References:
1. Train/validation/test splits in sklearn: https://datascience.stackexchange.com/questions/15135/train-test-validation-set-splitting-in-sklearn

2. Assumptions for logistic regression:
https://pubmed.ncbi.nlm.nih.gov/21996075/ & 
https://www.statology.org/assumptions-of-logistic-regression/

3. Weighted logistic regression: https://www.statsmodels.org/dev/examples/notebooks/generated/glm_weights.html

4. Backward stepwise selection based on p-value: https://towardsdatascience.com/backward-elimination-for-feature-selection-in-machine-learning-c6a3a8f8cef4

In [575]:
import numpy as np
import pandas as pd
import matplotlib.pyplot as plt
import seaborn as sns
import datetime
from sklearn.linear_model import LinearRegression, LogisticRegression
from sklearn.model_selection import train_test_split, KFold, cross_val_score
import duckdb
from statsmodels.api import Logit
import statsmodels.api as sm
import statsmodels.formula.api as smf

In [576]:
main_df = pd.read_csv("dating_main.csv")

In [577]:
print(main_df.shape)
main_df.head()

(5585, 25)


Unnamed: 0.1,Unnamed: 0,id,gender,wave,num_dates,partner_id,age,field_cd,race,career_c,...,decision,rate_p_attr,rate_p_sinc,rate_p_intel,rate_p_fun,rate_p_amb,field,race_cd,career,gender_cd
0,30,4,Female,1,10,11,23,1,European/Caucasian-American,1,...,0,4,10,8,5,8,Law,2,Lawyer,0
1,31,4,Female,1,10,12,23,1,European/Caucasian-American,1,...,0,8,7,8,10,7,Law,2,Lawyer,0
2,32,4,Female,1,10,13,23,1,European/Caucasian-American,1,...,0,4,7,8,8,6,Law,2,Lawyer,0
3,33,4,Female,1,10,14,23,1,European/Caucasian-American,1,...,1,8,10,7,10,7,Law,2,Lawyer,0
4,34,4,Female,1,10,15,23,1,European/Caucasian-American,1,...,0,6,9,8,9,8,Law,2,Lawyer,0


## Main_df

1. Split dating_df into training and test sets
2. Check for assumptions for logit on the training set.
3. Fit a logistic regression for dating_df using statsmodel (with 1/num_dates as weights!!!).
4. Interpret coefficients & discuss statistical significance. Comment on gender difference
5. Perform model selection: pick M0, …, Mp based on training error rate
6. Then do cross-validation (because maybe it performs well on the training set but not the test set)

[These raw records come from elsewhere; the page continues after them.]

/-- R330: the following-error count of an execution whose first ERR stage gave `y`. -/
def superviseLoop (s : State) (i : Nat) (err : Option StageRun) : State :=
  let ft := lpF s Fld.RN_LP_FETIME_FETIME i
  match err with
  | none => s
  | some x =>
    if ft = 0 then s
    else
      let y := onGrid x.st.se x.y
      let lim := (lwVal (lpF s Fld.RN_LP_FELIM_FELIM i)).abs
      let bad := lim.lt y.abs
      let n := if bad then min 65535 (lpF s Fld.RN_LP_STAT_FECNT i + 1) else 0
      let s := setLp s Fld.RN_LP_STAT_FECNT n i
      let s := putLoop s i { getLoop s i with clean := if bad then 0 else (getLoop s i).clean + 1 }
      let s := stallLoopClean s i
      if ft ≤ n ∧ lpF s Fld.RN_LP_STAT_FAULT i = 0 then loopFault s i (lwEnc x.y x.st.se) else s

/-- R283: a line power loop reports its line below 1/8 of its target (DEDUCED: log entry 105). -/
def lineReport (s : State) (i : Nat) (v r : Dy) : State :=
  if 4624 ≤ i ∧ i < 4720 then
    let k := (i - 4624) / 48
    if combState s k = combLocked ∧ (v.mul ⟨8, 0⟩).lt r then lineLost s k ((i - 4624) % 48) else s
  else s

/-! One execution (R310). -/

/-- R322, R366: the set-point in force after the slew of this execution; `src`: the source (DEDUCED: log entry 104). -/
def slewed (s : State) (i : Nat) (src : SrcRead) : Nat :=
  let cur := lpF s Fld.RN_LP_SPCUR_SPCUR i
  if src.invalid || src.stale then cur
  else
    let t := lwVal src.lw
    let t := if 4624 ≤ i ∧ i < 4720 then t.mul ⟨combPower s, -9⟩ else t
    let lim := (lwVal (lpF s Fld.RN_LP_SLEW_SLEW i)).abs
    if lim.m = 0 then lwOf t
    else
      let c := lwVal cur
      lwOf (c.add (Dy.clamp ⟨-lim.m, lim.e⟩ lim (t.sub c)))

/-- R321: the slot is skipped. -/
def skipSlot (s : State) (i : Nat) (invalid stale : Bool) : State :=
  let s := setLp (setLp s Fld.RN_LP_STAT_INVALID (b01 invalid) i) Fld.RN_LP_STAT_STALE (b01 stale) i
  let s := setF s Fld.RN_LP_INVCNT_COUNT (min (2 ^ 32 - 1) (lpF s Fld.RN_LP_INVCNT_COUNT i + 1)) (i / 256) (i % 256)
  putLoop s i { getLoop s i with ran := true }

/-- R315, R316: the state words of the stages after an execution, and what they met. -/
def writeStages (s : State) (i : Nat) (l : List (StageRun × Bool)) : State :=
  (List.zip (List.range 5) l).foldl (fun s x =>
    let s := writeStage s i x.1 x.2.1.st
    let s := if x.2.1.ovf = 0 then s else bumpF (setLp s Fld.RN_LP_STAT_OVF 1 i) Fld.RN_OVF_COUNT x.2.1.ovf
    if x.2.2 then
      let s := setLp s Fld.RN_LP_STAT_OVF 1 i
      { s with rein := { s.rein with grown := s.rein.grown ++ [(i, x.1)] } }
    else s) s

/-- R310 to R331: loop `i` computes, with inputs A and B and its set-point source. -/
def computeLoop (s : State) (i : Nat) (a b sp : SrcRead) : State :=
  let r := slewed s i sp
  let sts := (List.range 5).map (readStage s i)
  let lp := getLoop s i
  let bump := lp.first && lpF s Fld.RN_LP_CTRL_BUMPLESS i == 1
  let preset := if bump then (presetAt sts).map (fun k => (k, destNow s i)) else none
  let runs := runStages (lwVal r) (lwVal b.lw) preset 0 (lwVal a.lw) sts
  let y := match runs.getLast? with
    | some x => onGrid x.st.se x.y
    | none => ⟨0, 0⟩
  let dk := lpF s Fld.RN_LP_DEST_DKIND i
  let raw := destValue dk y
  let skips := (List.range 5).map (fun k => windup runs k raw.2.1 raw.2.2)
  let fin := ((List.zip runs skips).map (fun x => updateInt x.1 x.2)).map renorm
  let frozen := (List.zip runs skips).any (fun x => x.2 && (x.1.st.kind == 4 || x.1.st.kind == 5))
  let out := match fin.getLast? with
    | some x => (onGrid x.1.st.se x.1.y, lwEnc x.1.y x.1.st.se)
    | none => (⟨0, 0⟩, 0)
  let dv := destValue dk out.1
  let s := setLp s Fld.RN_LP_SPCUR_SPCUR r i
  let s := putLoop (drawn s) i { lp with ran := true, first := false, pseq := [a.pseq, b.pseq, sp.pseq] }
  let s := writeStages s i fin
  let s := setLp (setLp s Fld.RN_LP_STAT_INVALID 0 i) Fld.RN_LP_STAT_STALE 0 i
  let s := setLp s Fld.RN_LP_STAT_SATHI (b01 (dv.2.1 || runs.any (·.hi))) i
  let s := setLp s Fld.RN_LP_STAT_SATLO (b01 (dv.2.2 || runs.any (·.lo))) i
  let s := setLp s Fld.RN_LP_STAT_IFROZEN (b01 frozen) i
  let s := putBuf s i out.2 dv.1
  let s := lineReport s i (lwVal a.lw) (lwVal r)
  superviseLoop s i (runs.find? (fun x => x.st.kind == 3))

/-- R312, Table 12.2: the frames between executions of a class. -/
def classFrames (c : Nat) : Nat := [1, 10, 50].getD c 500

/-- R310, R312, R321, R327: loop `i` in its slot of the frame in progress. -/
def runLoop (s : State) (i : Nat) : State :=
  let lp := getLoop s i
  let f := frameNow s
  if bankState s (i / 256) = bankStopped ∨ lpF s Fld.RN_LP_CTRL_EN i = 0 ∨ lp.ran ∨ lpF s Fld.RN_LP_RUN_FREEZE i = 1
      ∨ f % classFrames (lpF s Fld.RN_LP_CTRL_CLASS i) ≠ lpF s Fld.RN_LP_CTRL_FOFF i then s
  else
    let q := fun (j : Nat) => lp.pseq.getD j 64
    let usesB := (List.range 5).any (fun k => getF s Fld.RN_ST_CFG_KIND (i / 256) (i % 256) k == 2)
    let a := readSrc s i (lpF s Fld.RN_LP_INA_KIND i) (lpF s Fld.RN_LP_INA_INDEX i) (q 0) lp.first
    let b := if usesB then readSrc s i (lpF s Fld.RN_LP_INB_KIND i) (lpF s Fld.RN_LP_INB_INDEX i) (q 1) lp.first else plainSrc 0
    let sp := readSrc s i (lpF s Fld.RN_LP_SPSRC_KIND i) (lpF s Fld.RN_LP_SPSRC_INDEX i) (q 2) lp.first
    if a.invalid || b.invalid || a.stale || b.stale then skipSlot s i (a.invalid || b.invalid) (a.stale || b.stale)
    else computeLoop s i a b sp

/-! Banks and entries. -/

/-- R333: whether a source is named by a reserved kind; whether its index is out of range. -/
def srcReserved (w : Nat) : Bool := decide (8 ≤ w % 16) || decide (2 ^ 17 ≤ w)
def srcRange (w : Nat) : Bool :=
  let k := w % 16
  let x := w / 16 % 8192
  (decide (1 ≤ k ∧ k ≤ 4) && decide (48 ≤ x / 128)) || (k == 5 && decide (6144 ≤ x))

/-- R333: why the START of a bank is refused for loop `i`; 0 where it is not. -/
def loopRefused (s : State) (i : Nat) : Nat :=
  let b := i / 256
  let j := i % 256
  let srcs := [(rdReg s (Reg.RN_LP_INA.addr b j 0)).toNat, (rdReg s (Reg.RN_LP_INB.addr b j 0)).toNat,
    (rdReg s (Reg.RN_LP_SPSRC.addr b j 0)).toNat]
  let dk := lpF s Fld.RN_LP_DEST_DKIND i
  let dx := lpF s Fld.RN_LP_DEST_INDEX i
  let kinds := (List.range 5).map (fun k => getF s Fld.RN_ST_CFG_KIND b j k)
  let own := lpF s Fld.RN_LP_CTRL_OWNER i
  let idx := lpF s Fld.RN_LP_CTRL_OWNER_IDX i
  if lpF s Fld.RN_LP_CTRL_EN i = 0 then 0
  else if lpF s Fld.RN_LP_CTRL_FEACT i = 3 ∨ kinds.any (fun k => decide (8 ≤ k)) ∨ srcs.any srcReserved ∨ 4 ≤ dk
      ∨ (own = 1 ∧ 528 ≤ idx) ∨ (own = 2 ∧ 16 ≤ idx) then 1
  else if classFrames (lpF s Fld.RN_LP_CTRL_CLASS i) ≤ lpF s Fld.RN_LP_CTRL_FOFF i then 2
  else if srcs.any srcRange then 3
  else if (dk = 1 ∧ 1024 ≤ dx) ∨ (dk = 2 ∧ 4096 ≤ dx) ∨ (dk = 3 ∧ dx ≠ 0) then 4
  else if lpF s Fld.RN_LP_FETIME_FETIME i ≠ 0 ∧ kinds.contains 3 = false then 5
  else 0
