/-- R408: a lane dropped on its errors has been probed for 64 lane frames, with `ucw` uncorrectable codewords; DRV_LANETHR.RESTORE seconds apart. -/
def execLaneProbe (port : Fin 8) (lane : Fin 32) (rx : Bool) (ucw : Nat) (s : State) : Res :=
  let p := port.val
  if laneOn s p lane rx = false ∧ laneCause s p lane rx = 2 ∧ probeDue s p lane rx then
    let s := noteProbe (bumpF s Fld.DRV_UCW_COUNT ucw p) p lane rx
    if ucw = 0 then
      let x := getPort s p
      .next (announce (laneLater (putPort s p { x with laneHist := nmPut (fun _ => []) x.laneHist lane [] }) p lane rx true 0) p)
    else .next s
  else .next s

/-- R409: a SUSPEND frame of member `idx` takes effect 8 frames on; a leader hands over first. -/
def execSuspend (port : Fin 8) (idx : Fin 16) (s : State) : Res :=
  let p := port.val
  if portStar s p ∧ portState s p = portUp ∧ admitted s p idx ∧ getF s Fld.DRV_STATUS_LEADIDX p ≠ idx.val then
    let x := getPort s p
    let s := putPort s p { x with suspendAt := x.suspendAt ++ [(x.frame + 8, idx.val)] }
    .next (if idx.val = ownIndex s then c0Own s p 255 c0Suspend [] else s)
  else .next s

/-- R409: a RESUME frame of member `idx`; this device sends its own once it has its control lane back (DEDUCED: log entry 243). -/
def execResume (port : Fin 8) (idx : Fin 16) (s : State) : Res :=
  let p := port.val
  let c := getF s Fld.DRV_CFG_CTLLANE p
  if memberSuspended s p idx ∧ (idx.val = ownIndex s → laneOn s p c false = true ∧ laneOn s p c true = true) then
    let s := resumeNow s p idx
    .next (if idx.val = ownIndex s then c0Own s p 255 c0Resume [] else s)
  else .next s

/-- R409: a member has been suspended for `us` µs. -/
def execSuspensionTimeout (port : Fin 8) (idx : Fin 16) (us : Nat) (s : State) : Res :=
  if memberSuspended s port idx ∧ idx.val ≠ ownIndex s ∧ 16000 < us then .next (memberLeaves s port idx 4) else .next s

/-- R410: a write of DRV_CTRL.START. -/
def execPortStart (req : Requester) (port : Fin 8) (s : State) : Res :=
  if req.bridle then .next (drvCtrlWrite s port true false) else .next s

/-- R408, R410: both ends have probed every lane for 64 lane frames; `tx`, `rx`: the lanes found good. A port that is down for want of lanes or
light trains again under AUTORESTART, from its next lane frame on (LANE_FRAME_START). -/
def execPortTrainingEnd (port : Fin 8) (tx rx : W32) (s : State) : Res :=
  if portState s port = portTraining then .next (trainingEnds s port tx.toNat rx.toNat) else .next s

/-- R410: an admission has not completed within 10 s. -/
def execAdmissionTimeout (port : Fin 8) (s : State) : Res :=
  if portState s port = portAdmitting then
    let s := setF s Fld.DRV_STATUS_STATE portDownSt port
    .next (raiseEv s 0xA002 (portUnit port) 0 (packDetail [(0, port), (3, 4)]))
  else .next s

/-- R410: a write of DRV_CTRL.STOP. -/
def execPortStop (req : Requester) (port : Fin 8) (s : State) : Res :=
  if req.bridle then .next (drvCtrlWrite s port false true) else .next s

/-- R410: the last lane frame of a stopping port ends. -/
def execPortStopped (port : Fin 8) (s : State) : Res :=
  if portState s port = portStopping then .next (portStops s port) else .next s

/-- R410: a write of DRV_CFG, DRV_HERD_ID or DRV_HERD_INDEX. -/
def execDrvConfigWrite (req : Requester) (reg : DrvCfgReg) (value : W64) (s : State) : Res :=
  if req.bridle then .next (drvCfgWrite (busForget s req (drvCfgAddr reg)) reg value) else .next s

/-- R411: a write of a receive window. -/
def execRxwinWrite (reg : PortAt) (window : Fin 8) (part : WinPart) (value : W64) (s : State) : Res :=
  let s := match part with
    | .base => busForget s reg.req (Reg.DRV_RXWIN_BASE.addr reg.port window 0)
    | _ => s
  .next (rxwinWrite s reg.port window part value)

end Sys2Proof.Machine
end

### 1. Create interaction terms

In [578]:
# gender_cd 1 = Male; 0 = Female
main_df['gender_p_attr'] = main_df["gender_cd"] * main_df["rate_p_attr"] # gender_cd*rate_p_attr
main_df['gender_p_sinc'] = main_df["gender_cd"] * main_df["rate_p_sinc"] # gender_cd*rate_p_sinc
main_df['gender_p_intel'] = main_df["gender_cd"] * main_df["rate_p_intel"] # gender_cd*rate_p_intel
main_df['gender_p_fun'] = main_df["gender_cd"] * main_df["rate_p_fun"] # gender_cd*rate_p_fun
main_df['gender_p_amb'] = main_df["gender_cd"] * main_df["rate_p_amb"] # gender_cd*rate_p_amb

main_X_vars = ['rate_p_attr', 'rate_p_intel', 'rate_p_fun', 'rate_p_amb', 'rate_p_sinc', 
              'gender_p_attr', 'gender_p_intel', 'gender_p_fun', 'gender_p_amb', 'gender_p_sinc']

### 2. Split main_df into training/validation/test sets

In [579]:
# 70% to training set; 15% to validation; 15% to test
SEED = 7777
main_train, main_val_and_test = train_test_split(main_df, test_size=.3, random_state = SEED)
main_val, main_test = train_test_split(main_val_and_test, test_size=.5, random_state = SEED)
# main_test = main_test.drop_duplicates(subset=['id'])
# main_val = main_val.drop_duplicates(subset=['id'])

# train: recalculate weight
# test & val: drop duplicates

# Reference: see source 1 in References

In [580]:
print(main_train.shape)
print(main_val.shape)
print(main_test.shape)

(3909, 30)
(838, 30)
(838, 30)


From now on, focus on the training set.

### 3. Check assumptions for multivariate logistic regression on the training set

Reference: see source 2 in References

#### (a) Independent observations

"Logistic regression assumes that the observations in the dataset are independent of each other. That is, the observations should not come from repeated measurements of the same individual or be related to each other in any way."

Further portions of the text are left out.